Stangl et al. developed an approach called FUDGE (FUsion Detection from Gene Enrichment) for identifying both partners in fusion genes when only one is known [1]. First, the researchers isolated genomic DNA from fresh frozen cancer samples and then dephosphorylated it. They next used CRISPR RNA (crRNA) to target Cas9 to the known partner gene in their sample. Previous studies have shown that after Cas9 cuts DNA at the target site (creating a double-strand break [DSB] with phosphorylated ends), Cas9 remains associated with one strand of the DNA (thereby blocking it) but dissociates from the other strand. Stangl et al. took advantage of this behavior by performing dA-tailing of the phosphorylated, cut strand of the DSB that was exposed (the strand not blocked by Cas9). The dA-tailed strand was then annealed to Oxford Nanopore Technology (ONT)-specific sequencing adapters. The researchers used ONT because of its real-time sequencing capabilities in an effort to lower costs and decrease turnaround time. This allowed them to complete a time course which showed that 24 hours was enough time for them to obtain the majority of fusion-spanning reads.

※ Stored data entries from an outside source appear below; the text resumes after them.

/-- The Command Port. -/
structure Port where
  link : LinkState
  /-- the frame whose command its block is executing -/
  executing : Option Taken
  /-- a frame taken after a link reset while that command still runs (R192) -/
  waiting : Option Taken
  response : Option Response
  overrun : Bool
  /-- MODEL's own: the bytes shifted out in the last SPI transaction -/
  shifted : List Byte
  /-- MODEL's own: the answer of the last host command a block completed -/
  answer : Option Answer
deriving DecidableEq, Repr

/-- The controller. -/
structure State where
  machines : Table MachineRecord
  tagIndex : Table TagTarget
  ranges : Vector RangeEntry 8
  defaultPolicy : Policy
  readers : ByHose Reader
  accounts : Table AccountRecord
  prices : ByFour (ByGrade Nat)
  compartments : ByFour Compartment
  hoses : ByHose Hose
  field : FieldInputs
  drivePermit : Bool
  channels : ByFour Channel
  store : MetrologyStore
  loads : LoadController
  timebase : Timebase
  supply : Supply
  banks : Banks
  notices : List Notice
  noticeMask : BitVec 8
  port : Port
  /-- the commands that wait, first in first out -/
  pending : List Instr
deriving DecidableEq, Repr

/-- This block raises no fault that stops it: a command it cannot execute is answered with a status, and a
fault of the field is recorded in a bank while the controller runs on (R185). The type is empty. -/
inductive Fault where
deriving DecidableEq, Repr

/-- Refusals. -/
inductive Refusal where
  /-- Raised by `exec` alone, for a command that has no meaning yet; safe, since nothing is claimed of it. -/
  | notModelled (mnemonic : String)
deriving DecidableEq, Repr

/-! ### Reset values -/

/-- R25. -/
def RangeEntry.cold : RangeEntry where
  enabled := false
  base := 0
  mask := 0
  policy := .refuse
  account := 0
  grades := ⟨true, true, false⟩
  limit := 20000

/-- R40, at instant `now`. Tag events not yet taken are dropped: the model's choice (notes/assumptions/39.md). -/
def Reader.cold (now : Nat) : Reader where
  baud := 19200
  minQuality := 40
  grace := 1500
  receiver := .quiet
  fifo := []
  highWater := 0
  frame := none
  condition := .waiting
  silenceStart := now
  present := none
  candidate := none
  runCount := 0
  good := 0
  damaged := 0
  rejected := 0
  events := []

/-- R78. The present probe sample before the first sampling is the model's choice (notes/assumptions/4.md). -/
def Compartment.cold : Compartment where
  state := .outOfService
  grade := none
  capacity := 100
  book := 0
  base := 0
  loaded := 0
  dispensed := 0
  committed := 0
  threshold := 0
  restockNeeded := false
  strap := none
  lastGauge := none
  gauge := none
  outcome := .none
  sample := { statusFault := false, level := 0, temperature := 0 }

/-- Hardware flow ceilings (0.1, 6.1). -/
def HoseId.flowCeiling : HoseId → Nat
  | .h1 => 1000
  | .h2 => 200
  | .h3 => 80

/-- Cold reset values of the setup record (6.1). -/
def HoseSetup.cold (h : HoseId) : HoseSetup where
  preference := match h with
    | .h3 => [.four]
    | _ => [.one, .two, .three, .four]
  maxFlow := HoseId.flowCeiling h
  minFill := match h with
    | .h3 => 5
    | _ => 20
  slowDown := 10
  slowFlow := 60
  lead := 15
  startDuty := 400
  readyTimeout := 120
  resumeWindow := 60
  noFlowWindows := 20
  noFlowThreshold := 2
  stopSettle := 5
  creepLimit := 5
  rewindLimit := 40
  referDeadline := 30
  collectionRequired := false

/-- Every output at rest (R111). -/
def Outputs.rest : Outputs where
  pump := false
  manifold := none
  mainValve := false
  staged := 0
  active := 0
  reel := false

For precise CRISPR-mediated cutting, the researchers used HiFi Cas9 from IDT. They designed the crRNA to place Cas9 on a specific strand of DNA to initiate directional sequencing at this exact location (with chosen gRNAs upstream of the expected fusion point). Directional sequencing would start in the known partner gene, then extend into the partner needing to be identified (almost entirely sequencing in the right direction). With this strategic experimental design, the cut site on the strand without bound Cas9 would almost always be the only site where available, unblocked, phosphorylated ends of DNA would exist. In general, therefore, the adapters would anneal only at this cut site and not anywhere else in the genome. As described below, this strategy effectively enriched the fusion genes in this research study. In addition, the authors stated that approximately 89% of the reads sequenced in the anticipated direction. Libraries that had been enriched in this way were sequenced on a single ONT flow cell. The researchers also designed NanoFG, a bioinformatics tool, to analyze FUDGE data.

Results

Using the FUDGE approach, Stangl et al. sequenced the fusion genes in three well-characterized cancer cell lines: A4573, HS-SYII, and CHP-100 cells. In A4573 cells, the researchers achieved 342-fold increased coverage of the known fusion gene; in HS-SYII cells, they achieved 735-fold increased coverage; and in CHP-100 cells, they achieved 443-fold increased coverage. NanoFG was then used to analyze the data. For the data from A4573 cells, there were 69 breakpoint-spanning reads. For CHP-100 cells, there were 62 breakpoint-spanning reads. For both A543 and CHP-100 cell lines, the correct sequence information was obtained. For the HS-SYII cells, however, there were only six breakpoint-spanning reads. In this case, Stangl et al. found that manual adjustments to the NanoFG settings were required before the expected results were obtained.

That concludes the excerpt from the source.